6. the preparation method according to any one of claim 1-5, is characterized in that: the combination of any one or at least two kinds can be selected in ammonium dihydrogen phosphate, diammonium hydrogen phosphate, triammonium phosphate, sodium dihydrogen phosphate, sodium hydrogen phosphate, tertiary sodium phosphate, potassium dihydrogen phosphate, dipotassium hydrogen phosphate or tripotassium phosphate in described phosphorus source.

7. the preparation method according to any one of claim 1-6, is characterized in that: the acid solution of the middle ammonia spirit with 2.0 ~ 8.0mol/L of described step (2) and 0.5 ~ 2.0mol/L regulates the pH of reaction system.

8. the preparation method according to any one of claim 1-7, is characterized in that: inertia used or weak reducing atmosphere are selected from the one in nitrogen, argon gas and hydrogen and nitrogen mixture, hydrogen and argon gas gaseous mixture respectively.

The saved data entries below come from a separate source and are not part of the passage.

/-- Only DECODE takes source bytes, from the front of the FIFO (20_memory.md R64). -/
theorem exec_source {i : Instr} {s t : State} (hi : i ≠ .sreset) (h : exec i s = .next t) :
    (t.fifo = s.fifo ∧ t.srcPos = s.srcPos) ∨ i = .decode ∧ ∃ n, n ≤ s.fifo.length ∧ t.fifo = s.fifo.drop n ∧
      t.srcPos = s.srcPos + BitVec.ofNat 64 n := by
  by_cases hd : i = .decode
  · subst hd
    rcases execDecode_cases h with ⟨e, -, rfl⟩ | ⟨c, d, g, -, -, hraw, rfl⟩ | ⟨-, rfl⟩ | ⟨-, rfl⟩
    · exact .inl (by simp)
    · exact .inr ⟨rfl, g.raw, hraw, by simp⟩
    · exact .inr ⟨rfl, s.fifo.length, Nat.le_refl _, by simp⟩
    · exact .inl ⟨rfl, rfl⟩
  · obtain ⟨-, -, -, -, -, -, -, -, hsource, -⟩ := commandsLeaveTheRestAlone.2 i s t hi h
    exact .inl (hsource hd)

/-- Of the host's transactions only an SRESET changes the context, and it clears it (10_state.md R30). -/
theorem transact_ctx {op : Transaction} {s t : State} (h : State.transact op s = .next t) :
    t.ctx = s.ctx ∨ op = .csrWr cmdIndex (encode .sreset) ∧ t.ctx = none := by
  rcases transact_cases h with ⟨v, rfl, ⟨rfl, rfl⟩ | ⟨-, -, rfl⟩ | ⟨-, -, rfl⟩⟩ |
    ⟨p, i, rfl, ⟨b, -, rfl⟩ | ⟨-, rfl⟩⟩ | ⟨b, rfl, rfl⟩ | ⟨rfl, rfl⟩ | ⟨-, -, hctx, -⟩
  · exact .inr ⟨rfl, rfl⟩
  · exact .inl rfl
  · exact .inl (by simp)
  · exact .inl rfl
  · exact .inl rfl
  · exact .inl rfl
  · exact .inl rfl
  · exact .inl hctx

/-- The host changes the source by a push, a flush, or an SRESET (10_state.md R42, 20_memory.md R62). -/
theorem transact_source {op : Transaction} {s t : State} (h : State.transact op s = .next t) :
    (t.fifo = s.fifo ∧ t.srcPos = s.srcPos) ∨
    (∃ b, op = .srcPush b ∧ t.fifo = s.fifo ++ [b] ∧ t.srcPos = s.srcPos) ∨
    (op = .srcFlush ∧ t.fifo = [] ∧ t.srcPos = s.srcPos) ∨
    (op = .csrWr cmdIndex (encode .sreset) ∧ t.fifo = [] ∧ t.srcPos = 0#64) := by
  rcases transact_cases h with ⟨v, rfl, ⟨rfl, rfl⟩ | ⟨-, -, rfl⟩ | ⟨-, -, rfl⟩⟩ |
    ⟨p, i, rfl, ⟨b, -, rfl⟩ | ⟨-, rfl⟩⟩ | ⟨b, rfl, rfl⟩ | ⟨rfl, rfl⟩ | ⟨-, -, -, hfifo, hpos, -⟩
  · exact .inr (.inr (.inr ⟨rfl, rfl, rfl⟩))
  · exact .inl ⟨rfl, rfl⟩
  · exact .inl (by simp)
  · exact .inl ⟨rfl, rfl⟩
  · exact .inl ⟨rfl, rfl⟩
  · exact .inr (.inl ⟨b, rfl, rfl, rfl⟩)
  · exact .inr (.inr (.inl ⟨rfl, rfl, rfl⟩))
  · exact .inl ⟨hfifo, hpos⟩

/-- No transaction changes the parameters (00_scope.md R7). -/
theorem transact_cfg {op : Transaction} {s t : State} (h : State.transact op s = .next t) : t.cfg = s.cfg := by
  rcases transact_cases h with ⟨v, rfl, ⟨rfl, rfl⟩ | ⟨-, -, rfl⟩ | ⟨-, -, rfl⟩⟩ |
    ⟨p, i, rfl, ⟨b, -, rfl⟩ | ⟨-, rfl⟩⟩ | ⟨b, rfl, rfl⟩ | ⟨rfl, rfl⟩ | ⟨-, -, -, -, -, -, -, hcfg⟩
  · rfl
  · rfl
  · simp
  · rfl
  · rfl
  · rfl
  · rfl
  · exact hcfg

/-- No step changes the parameters (00_scope.md R7). -/
theorem step_cfg {s t : State} (h : step s = .next t) : t.cfg = s.cfg := by
  rcases step_forms h with ⟨-, rfl | ⟨l, -, rfl | ⟨i, -, -, hx⟩⟩⟩ | ⟨-, ⟨ops, r, rfl⟩ | ⟨op, rest, -, hx⟩⟩
  · rfl
  · rfl
  · exact (exec_keeps_run hx).1
  · rfl
  · exact transact_cfg (s := { s.turnTaken with host := rest }) hx

/-- Settles O56: the engine changes the context only in GEOM, the host only by SRESET. -/
theorem contextChangesOnlyByGeomOrReset : Obligations.ContextChangesOnlyByGeomOrReset := by
  intro s t h hne
  rcases step_forms h with ⟨ha, rfl | ⟨l, hl, rfl | ⟨i, hi, hd, hx⟩⟩⟩ |
    ⟨ha, ⟨ops, r, rfl⟩ | ⟨op, rest, hh, hx⟩⟩
  · exact absurd rfl hne
  · exact absurd rfl hne
  · rcases exec_ctx hi hx with hctx | ⟨rfl, hsome⟩
    · exact absurd hctx hne
    · exact .inl ⟨ha, hsome, l, hl, hd⟩
  · exact absurd rfl hne
  · rcases transact_ctx hx with hctx | ⟨rfl, hnone⟩
    · exact absurd hctx hne
    · exact .inr ⟨ha, hnone, rest, hh⟩

/-- Settles O57: the engine changes the source only in DECODE, the host by a push, a flush or SRESET. -/
theorem onlyDecodeTakesSourceBytes : Obligations.OnlyDecodeTakesSourceBytes := by
  intro s t h
  rcases step_forms h with ⟨ha, rfl | ⟨l, hl, rfl | ⟨i, hi, hd, hx⟩⟩⟩ |
    ⟨ha, ⟨ops, r, rfl⟩ | ⟨op, rest, hh, hx⟩⟩
  · exact .inl ⟨rfl, rfl⟩
  · exact .inl ⟨rfl, rfl⟩
  · rcases exec_source hi hx with hsame | ⟨rfl, n, hn, htaken⟩
    · exact .inl hsame
    · exact .inr (.inr ⟨ha, l, n, hl, hd, hn, htaken⟩)
  · exact .inl ⟨rfl, rfl⟩
  · rcases transact_source hx with hsame | hop
    · exact .inl hsame
    · exact .inr (.inl ⟨ha, op, rest, hh, hop⟩)

/-! ### The latch -/

/-- The CMD write of a word other than SRESET to an idle block is its accept (45_control.md R238). -/
theorem cmdWrite_accepted {s : State} {v : Word} (hb : s.status.busy = false) (hv : v ≠ encode .sreset) :
    State.transact (.csrWr cmdIndex v) s = .next (({ s with ret := .none } : State).accept v) := by
  simp [State.transact, State.cmdRequest, hv, hb]

@[simp] theorem decode_encode (i : Instr) : decode (encode i) = .ok i := by
  simp [decode, decodeOpcode_opcodeOf]

theorem encode_injective : Function.Injective encode := fun i j h =>
  Except.ok.inj (by rw [← decode_encode i, h, decode_encode])

/-- Accepting the word of a command latches the operands that command reads (10_state.md R48). -/
theorem cmdWrite_latches {s : State} {i : Instr} (hb : s.status.busy = false) (hi : i ≠ .sreset) :
    ∃ t, State.transact (.csrWr cmdIndex (encode i)) s = .next t ∧ t.latch = some ⟨encode i, s.operandsOf i⟩ := by
  refine ⟨_, cmdWrite_accepted hb (encode_injective.ne hi), ?_⟩
  simp only [State.accept_fields, State.capture, decode_encode]
  rfl

/-- A transaction other than a CMD write leaves the latch (10_state.md R48). -/
theorem transact_latch {op : Transaction} {s t : State} (hop : ∀ v, op ≠ .csrWr cmdIndex v)
    (h : State.transact op s = .next t) : t.latch = s.latch := by
  rcases transact_cases h with ⟨v, rfl, -⟩ | ⟨p, i, rfl, ⟨b, -, rfl⟩ | ⟨-, rfl⟩⟩ | ⟨b, rfl, rfl⟩ | ⟨rfl, rfl⟩ |
    ⟨-, -, -, -, -, -, hlatch, -⟩
  · exact absurd rfl (hop v)
  · rfl
  · rfl
  · rfl
  · rfl
  · exact hlatch

/-- Settles O13: the accept latches `operandsOf` the command. -/
theorem latchHoldsTheOperandsOfTheAccept : Obligations.LatchHoldsTheOperandsOfTheAccept := by
  refine ⟨fun s hb => ⟨?_, ?_, ?_, ?_⟩, fun s s' t hop h => transact_latch hop h, fun s hs hb => ?_⟩
  · obtain ⟨t, ht, hl⟩ := cmdWrite_latches (i := .lookup) hb (by decide)
    exact ⟨t, _, ht, hl, rfl⟩
  · obtain ⟨t, ht, hl⟩ := cmdWrite_latches (i := .findname) hb (by decide)
    exact ⟨t, _, ht, hl, rfl, rfl⟩
  · obtain ⟨t, ht, hl⟩ := cmdWrite_latches (i := .geom) hb (by decide)
    exact ⟨t, _, ht, hl, rfl, rfl, rfl, rfl⟩
  · obtain ⟨t, ht, hl⟩ := cmdWrite_latches (i := .decode) hb (by decide)
    exact ⟨t, _, ht, hl, rfl⟩
  · simpa [hb] using hs.busyLatch

/-! ### Registers -/

/-- The number of a field above another. -/
theorem toNat_append_add {m n : Nat} (x : BitVec m) (y : BitVec n) :
    (x ++ y).toNat = x.toNat * 2 ^ n + y.toNat := by
  rw [BitVec.toNat_append, ← Nat.shiftLeft_add_eq_or_of_lt y.isLt, Nat.shiftLeft_eq]

/-- Settles O15: each append shifts the fields above by the width of the one below. -/
theorem statusWordHasItsFields : Obligations.StatusWordHasItsFields := by
  intro st
  simp only [Status.word, toNat_append_add, bit, BitVec.toNat_ofBool, BitVec.toNat_ofNat]
  omega

@[simp] theorem csrRead_id (s : State) : s.csrRead 0x00 = idWord s.cfg.registry := rfl

/-- Settles O17: the word of ID is its fields, and no step changes the registry. -/
theorem idRegisterIsConstant : Obligations.IdRegisterIsConstant := by
  refine ⟨fun s hn => ?_, rfl, fun s t h => ?_⟩
  · simp only [csrRead_id, idWord, toNat_append_add, BitVec.toNat_ofNat, Nat.mod_eq_of_lt hn, idMagic]
    omega
  · rw [csrRead_id, csrRead_id, step_cfg h]

/-! ### Canonical memories -/

/-- In a memory with rising addresses, the byte found at an address is the one listed there. -/
theorem Memory.find_eq_some_iff {m : Memory} (hm : m.Pairwise (fun c c' => c.1 < c'.1)) (c : Host.Cell) :
    m.find c.1 = some c.2 ↔ c ∈ m := by
  induction m with
  | nil => simp
  | cons d m ih =>
    obtain ⟨hd, hm⟩ := List.pairwise_cons.mp hm
    rw [Memory.find_cons, List.mem_cons]
    by_cases ha : d.1 = c.1
    · have hnot : c ∉ m := fun hc => absurd (hd c hc) (by omega)
      simp [ha, hnot, Prod.ext_iff, eq_comm]
    · have hne : c ≠ d := fun hc => ha (hc ▸ rfl)
      simp [ha, hne, ih hm]

/-- In the canonical form a cell is listed exactly where its byte is read and is not what an unlisted address reads as. -/
theorem Memory.mem_iff_read {u : Option Byte} {bound : Nat} {m : Memory} (hm : m.wf u bound) (c : Host.Cell) :
    c ∈ m ↔ m.read u c.1 = some c.2 ∧ some c.2 ≠ u := by
  rw [← Memory.find_eq_some_iff hm.1, Memory.read]
  cases hf : m.find c.1 with
  | none => simp [eq_comm]
  | some b =>
    have hmem : (c.1, b) ∈ m := (Memory.find_eq_some_iff hm.1 (c.1, b)).mp hf
    have hb : some b ≠ u := (hm.2 _ hmem).2
    simp only [Option.some_or, Option.some.injEq, iff_self_and]
    rintro rfl
    exact hb

/-- Settles O60: the reads fix the cells, and a list with rising addresses is fixed by its cells. -/
theorem canonicalMemoriesThatReadAlikeAreEqual : Obligations.CanonicalMemoriesThatReadAlikeAreEqual := by
  intro u bound m m' hm hm' hread
  have : Std.Antisymm (fun c c' : Host.Cell => c.1 < c'.1) := ⟨fun c c' h h' => absurd h (Nat.lt_asymm h')⟩
  have : Std.Irrefl (fun c c' : Host.Cell => c.1 < c'.1) := ⟨fun c => Nat.lt_irrefl c.1⟩
  refine hm.1.eq_of_mem_iff hm'.1 fun c => ?_
  rw [Memory.mem_iff_read hm, Memory.mem_iff_read hm', hread]

/-! ### Reset -/

/-- At reset every register but ID reads 0. -/
theorem csrRead_reset {i : Fin 64} (hi : i ≠ 0x00) : State.reset.csrRead i = 0#64 := by
  unfold State.csrRead
  split
  · next h => exact absurd (Fin.ext h) hi
  all_goals rfl

/-- Settles O9: the registers by `csrRead_reset`, every plane empty. -/
theorem resetLeavesEveryResetValue : Obligations.ResetLeavesEveryResetValue :=
  ⟨rfl, fun _ hi => csrRead_reset hi, rfl, rfl, fun p => ⟨by cases p <;> rfl, rfl, fun i => by cases p <;> rfl⟩,
    fun _ => rfl, rfl, rfl, rfl⟩

/-- Settles O51: the reset state is its own reset event, and the default registry is well-formed. -/
theorem invariantAtReset : Obligations.InvariantAtReset :=
  inv_resetEvent (s := State.reset) (by decide)

end Sys2Proof.Machine
end

section
/-! The memory family (20_memory.md): who writes the frame buffer. -/

namespace Sys2Proof.Machine

/-- Only the word of a command decodes to it (30_encoding.md R81, R82). -/
theorem eq_encode_of_decode {v : Word} {i : Instr} (h : decode v = .ok i) : v = encode i := by
  unfold decode at h
  split at h
  · next hrsvd =>
    have hr : rsvdField v = 0#56 := hrsvd
    calc v = rsvdField v ++ opcodeField v := word_eq_fields v
      _ = rsvdField (encode i) ++ opcodeField (encode i) := by
        rw [hr, opcodeOf_of_decodeOpcode h, rsvdField_encode, opcodeField_encode]
      _ = encode i := (word_eq_fields _).symm
  · cases h

/-- Only GEOM and DECODE change the frame buffer (20_memory.md R60). -/
theorem exec_fb {i : Instr} {s t : State} (hi : i ≠ .sreset) (h : exec i s = .next t) :
    t.fb = s.fb ∨ i = .geom ∨ i = .decode := by
  rcases exec_forms hi h with ⟨e, rfl⟩ | ⟨-, rfl⟩ | ⟨-, d, rfl⟩ | ⟨-, fid, rfl⟩ | ⟨hg, -⟩ | ⟨hd, -⟩
  · exact .inl rfl
  · exact .inl rfl
  · exact .inl rfl
  · exact .inl rfl
  · exact .inr (.inl hg)
  · exact .inr (.inr hd)

/-- Of the accepts only that of a DECODE changes the frame buffer (44_decode.md R216). -/
theorem accept_fb {v : Word} (hv : v ≠ encode .decode) (s : State) : (s.accept v).fb = s.fb := by
  rw [State.accept_keeps fun h => hv (eq_encode_of_decode h.1)]

/-- Of the host's transactions only an SRESET and the CMD write of a DECODE change the frame buffer (20_memory.md R60). -/
theorem transact_fb {op : Transaction} {s t : State} (h : State.transact op s = .next t) :
    t.fb = s.fb ∨ ∃ v, op = .csrWr cmdIndex v ∧ (v = encode .sreset ∨ v = encode .decode) := by
  rcases transact_cases h with ⟨v, rfl, ⟨hv, -⟩ | ⟨-, -, rfl⟩ | ⟨-, -, rfl⟩⟩ |
    ⟨p, i, rfl, ⟨b, -, rfl⟩ | ⟨-, rfl⟩⟩ | ⟨b, rfl, rfl⟩ | ⟨rfl, rfl⟩ | ⟨-, hfb, -⟩
  · exact .inr ⟨v, rfl, .inl hv⟩
  · exact .inl rfl
  · by_cases hv : v = encode .decode
    · exact .inr ⟨v, rfl, .inr hv⟩
    · exact .inl (accept_fb hv _)
  · exact .inl rfl
  · exact .inl rfl
  · exact .inl rfl
  · exact .inl rfl
  · exact .inl hfb

/-- Settles O55: the engine writes the frame buffer only in GEOM and DECODE, the host's CMD write only at an SRESET or the
accept of a DECODE. -/
theorem frameBufferHasThreeWriters : Obligations.FrameBufferHasThreeWriters := by
  intro s t h hne
  rcases step_forms h with ⟨ha, rfl | ⟨l, hl, rfl | ⟨i, hi, hd, hx⟩⟩⟩ |
    ⟨ha, ⟨ops, r, rfl⟩ | ⟨op, rest, hh, hx⟩⟩
  · exact absurd rfl hne
  · exact absurd rfl hne
  · rcases exec_fb hi hx with hfb | rfl | rfl
    · exact absurd hfb hne
    · exact .inl ⟨ha, l, hl, .inl hd⟩
    · exact .inl ⟨ha, l, hl, .inr hd⟩
  · exact absurd rfl hne
  · rcases transact_fb hx with hfb | ⟨v, rfl, hv⟩
    · exact absurd hfb hne
    · exact .inr ⟨ha, v, rest, hh, hv⟩

end Sys2Proof.Machine
end

section
/-! The encoding family (30_encoding.md): the command word, illegal words, the check of the registry and the descriptor
words. -/

namespace Sys2Proof.Machine

/-! ### The command word -/

/-- A word selects a command exactly when it is that command's word (30_encoding.md R81). -/
theorem decode_eq_ok_iff (v : Word) (i : Instr) : decode v = .ok i ↔ v = encode i :=
  ⟨eq_encode_of_decode, fun h => h ▸ decode_encode i⟩

/-- Settles O1: decoding inverts encoding, and the words are those of the table. -/
theorem wordsDecodeExactlyToTheirCommand : Obligations.WordsDecodeExactlyToTheirCommand :=
  ⟨decode_eq_ok_iff, rfl⟩

/-- Settles O2: each of the six words is an encoding, the three others break R82. -/
theorem opcodeMapWords : Obligations.OpcodeMapWords := by
  simp only [Obligations.OpcodeMapWords, decode_eq_ok_iff]
  exact ⟨rfl, rfl, rfl, rfl, rfl, rfl, rfl, rfl, rfl⟩

/-! ### Illegal words -/

/-- The illegal words: reserved bits set, or an OPCODE outside the table (30_encoding.md R82). -/
theorem decode_error_iff (v : Word) : (∃ e, decode v = .error e) ↔
    (v.toNat / 256 ≠ 0 ∨ (0x05 ≤ v.toNat % 256 ∧ v.toNat % 256 ≤ 0x0E) ∨ 0x10 ≤ v.toNat % 256) := by
  have hrsvd : rsvdField v = 0 ↔ v.toNat / 256 = 0 := rsvdField_eq_zero v
  unfold decode
  split
  · next h => simp [decodeOpcode_error, opcodeField_toNat, hrsvd.mp h]
  · next h => simp [mt hrsvd.mpr h]

/-- The accept of an illegal word writes STATUS and the latch alone (45_control.md R238, 60_exceptions.md R269). -/
theorem accept_illegal {v : Word} {e : DecodeError} (he : decode v = .error e) (s : State) :
    s.accept v = { s with
      status := s.status.accepted (opcodeField v), latch := some { op := v, operands := s.capture v } } :=
  State.accept_keeps (by simp [he])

9. the preparation method according to any one of claim 1-8, is characterized in that: the acid added in described step (1) is the combination of any one or at least two kinds in hydrochloric acid, sulfuric acid or nitric acid;

Preferably, the concentration of described acid is 0.1 ~ 5mol/L;

Preferably, in described step (1), the addition of urea is 40 ~ 300g/L.

10. the preparation method according to any one of claim 1-9, is characterized in that: in described step (2), the reaction time is 10 ~ 30 hours.